__WHAT TO WORK ON__
Go line by line through the listing below and copy those that hold "transaction".

__DATA FOR REVIEW__
/-- Safety island (SAF). -/
inductive SafFld where
  /-- `SAF_ISL[n]_CTRL`.REQ_STATE, RWS (01) -/
  | ISL_CTRL_REQ_STATE
  /-- `SAF_ISL[n]_CTRL`.FORCE, RWS (01) -/
  | ISL_CTRL_FORCE
  /-- `SAF_ISL[n]_STAT`.STATE, RO (01) -/
  | ISL_STAT_STATE
  /-- `SAF_ISL[n]_STAT`.BUSY, RO (01) -/
  | ISL_STAT_BUSY
  /-- `SAF_ISL[n]_STAT`.DRAINED, RO (01) -/
  | ISL_STAT_DRAINED
  /-- `SAF_ISL[n]_STAT`.CLOSED_SEEN, W1C (01) -/
  | ISL_STAT_CLOSED_SEEN
  /-- `SAF_ISL[n]_STAT`.TIMEOUT, W1C (01) -/
  | ISL_STAT_TIMEOUT
  /-- `SAF_ISL[n]_STAT`.PARITY, W1C (01) -/
  | ISL_STAT_PARITY
  /-- `SAF_ISL[n]_STAT`.REFUSED, W1C (01) -/
  | ISL_STAT_REFUSED
  /-- `SAF_ISL[n]_SERR`.PAR_CNT, RW (01) -/
  | ISL_SERR_PAR_CNT
  /-- `SAF_ISL[n]_SERR`.TMO_CNT, RW (01) -/
  | ISL_SERR_TMO_CNT
  /-- `SAF_ISL[n]_DEP`.GROUPS, RWL (01) -/
  | ISL_DEP
  /-- `SAF_MODE_GRP[m]`.GROUPS, RWL (01) -/
  | MODE_GRP
  /-- `SAF_AXLE_MODE`.MODE, RWS (01) -/
  | AXLE_MODE_MODE
  /-- `SAF_AXLE_MODE`.PREV, RO (01) -/
  | AXLE_MODE_PREV
  /-- `SAF_AXLE_MODE`.BUSY, RO (01) -/
  | AXLE_MODE_BUSY
  /-- `SAF_AXLE_MODE`.REFUSED, W1C (01) -/
  | AXLE_MODE_REFUSED
  /-- `SAF_AXLE_MODE`.CAUSE, RO (01) -/
  | AXLE_MODE_CAUSE
  /-- `SAF_XOVER[k]`.XOVER, RWL (06) -/
  | XOVER_XOVER
  /-- `SAF_XOVER[k]`.GRPS, RWL (06) -/
  | XOVER_GRPS
  /-- `SAF_SPDSRC[k]`.ENG_RES, RWL (09) -/
  | SPDSRC_ENG_RES
  /-- `SAF_SPDSRC[k]`.SLOT_RES, RWL (09) -/
  | SPDSRC_SLOT_RES
  /-- `SAF_SPDSRC[k]`.ENG_EMF, RWL (09) -/
  | SPDSRC_ENG_EMF
  /-- `SAF_SPDSRC[k]`.SLOT_EMF, RWL (09) -/
  | SPDSRC_SLOT_EMF
  /-- `SAF_SPDSRC[k]`.VALID_RES, RO (09) -/
  | SPDSRC_VALID_RES
  /-- `SAF_SPDSRC[k]`.VALID_EMF, RO (09) -/
  | SPDSRC_VALID_EMF
  /-- `SAF_SPDSRC[k]`.DISAGREE, W1C (09) -/
  | SPDSRC_DISAGREE
  /-- `SAF_SPDSRC[k]`.STALE, W1C (09) -/
  | SPDSRC_STALE
  /-- `SAF_TMR_STAT`.MODE, RO (13) -/
  | TMR_STAT_MODE
  /-- `SAF_TMR_STAT`.ODD, RO (13) -/
  | TMR_STAT_ODD
  /-- `SAF_TMR_STAT`.RETIRED, RO (13) -/
  | TMR_STAT_RETIRED
  /-- `SAF_TMR_STAT`.MISMATCH, W1C (13) -/
  | TMR_STAT_MISMATCH
  /-- `SAF_TMR_STAT`.RESYNC_SEEN, W1C (13) -/
  | TMR_STAT_RESYNC_SEEN
  /-- `SAF_TMR_STAT`.KIND, RO (13) -/
  | TMR_STAT_KIND
  /-- `SAF_TMR_STAT`.RESYNC_CNT, RW (13) -/
  | TMR_STAT_RESYNC_CNT
  /-- `SAF_CP[p]`.STATE, RO (13) -/
  | CP_STATE
  /-- `SAF_CP[p]`.DBG_HALT, RO (13) -/
  | CP_DBG_HALT
  /-- `SAF_CP[p]`.MISMATCH, W1C (13) -/
  | CP_MISMATCH
  /-- `SAF_CP[p]`.GRPS, RWL (13) -/
  | CP_GRPS
  /-- `SAF_FW_RGN[r]_BASE`.ADDR, RWL (13) -/
  | FW_RGN_BASE_ADDR
  /-- `SAF_FW_RGN[r]_BASE`.EN, RWL (13) -/
  | FW_RGN_BASE_EN
  /-- `SAF_FW_RGN[r]_LIM`.ADDR, RWL (13) -/
  | FW_RGN_LIM
  /-- `SAF_VIOL`.TYPE, RO (13) -/
  | VIOL_TYPE
  /-- `SAF_VIOL`.INIT, RO (13) -/
  | VIOL_INIT
  /-- `SAF_VIOL`.AHI, RO (13) -/
  | VIOL_AHI
  /-- `SAF_VIOL`.VALID, W1C (13) -/
  | VIOL_VALID
  /-- `SAF_VIOL_ADDR`.ALO, RO (13) -/
  | VIOL_ADDR
  /-- `SAF_WD[w]_CFG`.EN, RWL (13) -/
  | WD_CFG_EN
  /-- `SAF_WD[w]_CFG`.REACT, RWL (13) -/
  | WD_CFG_REACT
  /-- `SAF_WD[w]_CFG`.KIND, RO (13) -/
  | WD_CFG_KIND
  /-- `SAF_WD[w]_CFG`.MLIM, RWL (13) -/
  | WD_CFG_MLIM
  /-- `SAF_WD[w]_CFG`.OPEN, RWL (13) -/
  | WD_CFG_OPEN
  /-- `SAF_WD[w]_CFG`.CLOSE, RWL (13) -/
  | WD_CFG_CLOSE
  /-- `SAF_WD[w]_KICK`.TOKEN, RO (13) -/
  | WD_KICK_TOKEN
  /-- `SAF_WD[w]_KICK`.KEY, WO (13) -/
  | WD_KICK_KEY
  /-- `SAF_WD[w]_STAT`.MRUN, RO (13) -/
  | WD_STAT_MRUN
  /-- `SAF_WD[w]_STAT`.MISS, W1C (13) -/
  | WD_STAT_MISS
  /-- `SAF_WD[w]_STAT`.FIRED, W1C (13) -/
  | WD_STAT_FIRED
  /-- `SAF_WD[w]_STAT`.MCNT, RW (13) -/
  | WD_STAT_MCNT
  /-- `SAF_ESC`.TMO_REACT, RWL (13) -/
  | ESC_TMO_REACT
  /-- `SAF_ESC`.PAR_REACT, RWL (13) -/
  | ESC_PAR_REACT
  /-- `SAF_ESC`.PAR_LIM, RWL (13) -/
  | ESC_PAR_LIM
  /-- `SAF_ESC`.GFI_HOLD, RWL (13) -/
  | ESC_GFI_HOLD
  /-- `SAF_LOCK`.LOCK, RWS (13) -/
  | LOCK_LOCK
  /-- `SAF_LOCK`.WINDOW, RO (13) -/
  | LOCK_WINDOW
  /-- `SAF_LOCK`.ISL_LOCK, RO (13) -/
  | LOCK_ISL_LOCK
  /-- `SAF_CD[c]_CFG`.ORDER, RWL (13) -/
  | CD_CFG_ORDER
  /-- `SAF_CD[c]_CFG`.PULL, RWL (13) -/
  | CD_CFG_PULL
  /-- `SAF_CD[c]_CFG`.HOLD, RWL (13) -/
  | CD_CFG_HOLD
  /-- `SAF_CD[c]_CFG`.MODES, RWL (13) -/
  | CD_CFG_MODES
  /-- `SAF_CD[c]_STAT`.ON, RO (13) -/
  | CD_STAT_ON
  /-- `SAF_CD[c]_STAT`.HOLDING, RO (13) -/
  | CD_STAT_HOLDING
  /-- `SAF_CD[c]_STAT`.OPEN_LOAD, W1C (13) -/
  | CD_STAT_OPEN_LOAD
  /-- `SAF_CD[c]_STAT`.SHORT, W1C (13) -/
  | CD_STAT_SHORT
  /-- `SAF_CD[c]_STAT`.REFUSED, W1C (13) -/
  | CD_STAT_REFUSED
  /-- `SAF_CD[c]_STAT`.CLOSES, RW (13) -/
  | CD_STAT_CLOSES
  /-- `SAF_CSEQ`.PSTATE, RO (13) -/
  | CSEQ_PSTATE
  /-- `SAF_CSEQ`.GAP, RWL (13) -/
  | CSEQ_GAP
  /-- `SAF_CSEQ`.PRE_TOL, RWL (13) -/
  | CSEQ_PRE_TOL
  /-- `SAF_CSEQ`.PRE_TMO, RWL (13) -/
  | CSEQ_PRE_TMO
  /-- `SAF_DBG`.UNLOCKED, RO (13) -/
  | DBG_UNLOCKED
  /-- `SAF_DBG`.REFUSED, W1C (13) -/
  | DBG_REFUSED
  /-- `SAF_STOP_CFG`.ID, RWL (15) -/
  | STOP_CFG_ID
  /-- `SAF_STOP_CFG`.IDE, RWL (15) -/
  | STOP_CFG_IDE
  /-- `SAF_STOP_CFG`.EN, RWL (15) -/
  | STOP_CFG_EN
  /-- `SAF_STOP_STAT`.NBR, RWL (15) -/
  | STOP_STAT_NBR
  /-- `SAF_STOP_STAT`.SEEN, W1C (15) -/
  | STOP_STAT_SEEN
  /-- `SAF_STOP_STAT`.BAD, W1C (15) -/
  | STOP_STAT_BAD
  /-- `SAF_STOP_STAT`.CNT, RW (15) -/
  | STOP_STAT_CNT
  /-- `SAF_STEST`.DEPTH, RO (16) -/
  | STEST_DEPTH
  /-- `SAF_STEST`.RUNNING, RO (16) -/
  | STEST_RUNNING
  /-- `SAF_STEST`.PASS, RO (16) -/
  | STEST_PASS
  /-- `SAF_STEST`.DUE, W1C (16) -/
  | STEST_DUE
  /-- `SAF_STEST`.AGE, RO (16) -/
  | STEST_AGE
  /-- `SAF_STEST_FAIL`.ITEMS, RO (16) -/
  | STEST_FAIL
  /-- target of the axle-mode change in progress (R52, R55) -/
  | MODE_TGT
  /-- the cause of the last entry into SAFE_HOLD has not been cleared (R54, R56) -/
  | HOLD_LATCHED
  /-- coil drivers an opening sequence has still to open (R486) -/
  | OPEN_MASK
  /-- why the safety island holds a GRD_SAF_FORCE bit, by group: bit 0 leg fault, 1 over-current, 2 lane loss, 3 island or pair restart, 4 window, 5 own check, 6 drive firmware (R247, R464, R480) -/
  | FORCE_CAUSE
  /-- instant of the last but one mismatch of a safety core, plus 1; 0 none (R459) -/
  | TMR_T1
  /-- instant of the last mismatch of a safety core, plus 1; 0 none (R459) -/
  | TMR_T2
  /-- instant of a pair's last mismatch, plus 1; 0 none (R465) -/
  | CP_MM_AT
  /-- the pair's present halt is its second mismatch within 1 h (R465) -/
  | CP_SECOND
  /-- the drive firmware on the pair has reported its functions ready since its restart (R464) -/
  | CP_OWNER_READY
  /-- instant of the last good kick (R475) -/
  | WD_GOOD_AT
  /-- a good kick has been made since reset (R475) -/
  | WD_OPENED
  /-- target of the island transition in progress (R17) -/
  | ISL_TGT
  /-- steps of a safety-island restart still to take: 3 ISOLATED, 2 RESET, 1 RUN (R35, R476) -/
  | ISL_PLAN
  /-- the island is out of RUN because the safety island or the ladder controller asked for it (R474) -/
  | ISL_ASKED
  /-- the EXTEST instruction is in force (R493) -/
  | EXTEST
  /-- last JTAG instruction accepted: 0 BYPASS, 1 IDCODE, 2 SAMPLE/PRELOAD, 3 EXTEST, 4 core debug, 5 register and memory access (R489) -/
  | JTAG_IR
  /-- purpose of the open reconfiguration window: 0 activation, 1 parameter change (R480) -/
  | WIN_PURPOSE
  /-- payload words of the transaction that is arriving over the strait from island i to island j (R25) -/
  | STR_BUF
  /-- how many of them have arrived -/
  | STR_N
  /-- a word of that transaction was discarded (R36, R37) -/
  | STR_BAD
  /-- force bits kept for failed self-test items (R579) -/
  | KEPT_FORCE
  /-- Run accumulated since the last FULL self-test, as the instant it began (R578) -/
  | RUN_MS
  /-- instant of the last escalation into SAFE_HOLD, plus 1; 0 is none (R57) -/
  | HOLD_AT
  /-- instant at which the opening sequence last opened an ORDER, plus 1; 0 is none (R486) -/
  | OPEN_AT
  /-- instant at which coil driver c was energised, plus 1 (R484) -/
  | PULL_AT
  /-- instant at which the pack-close sequence began, plus 1 (R488) -/
  | PACK_AT
  /-- instant from which the present CLOSE time of watchdog w runs: its last good kick, or its last miss by CLOSE (R475) -/
  | WD_AT
  /-- instant at which the transition in progress of island n began (R39, R17) -/
  | ISL_AT
  /-- instants of the last 256 parity errors of island n, plus 1, by the low 8 bits of their number (R477, R36) -/
  | PAR_AT
  /-- number of the next parity error of island n, modulo 256 (R477, R36) -/
  | PAR_IX
  /-- the package was lost while the axle was in READY or COMMISSION or changing its mode: STOWED follows (R581, R102) -/
  | STOW_DUE
  /-- local memories of the safety cores by words of 64 bits: 32,768 of code, then 16,384 of data (R456) -/
  | LM
  /-- local state of a safety core: register file, control and status registers, program counter, fetch buffers (R456, R458) -/
  | CORE
  deriving DecidableEq, Repr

__RESPONSE TO THE TASK__
  /-- payload words of the transaction that is arriving over the strait from island i to island j (R25) -/
  /-- a word of that transaction was discarded (R36, R37) -/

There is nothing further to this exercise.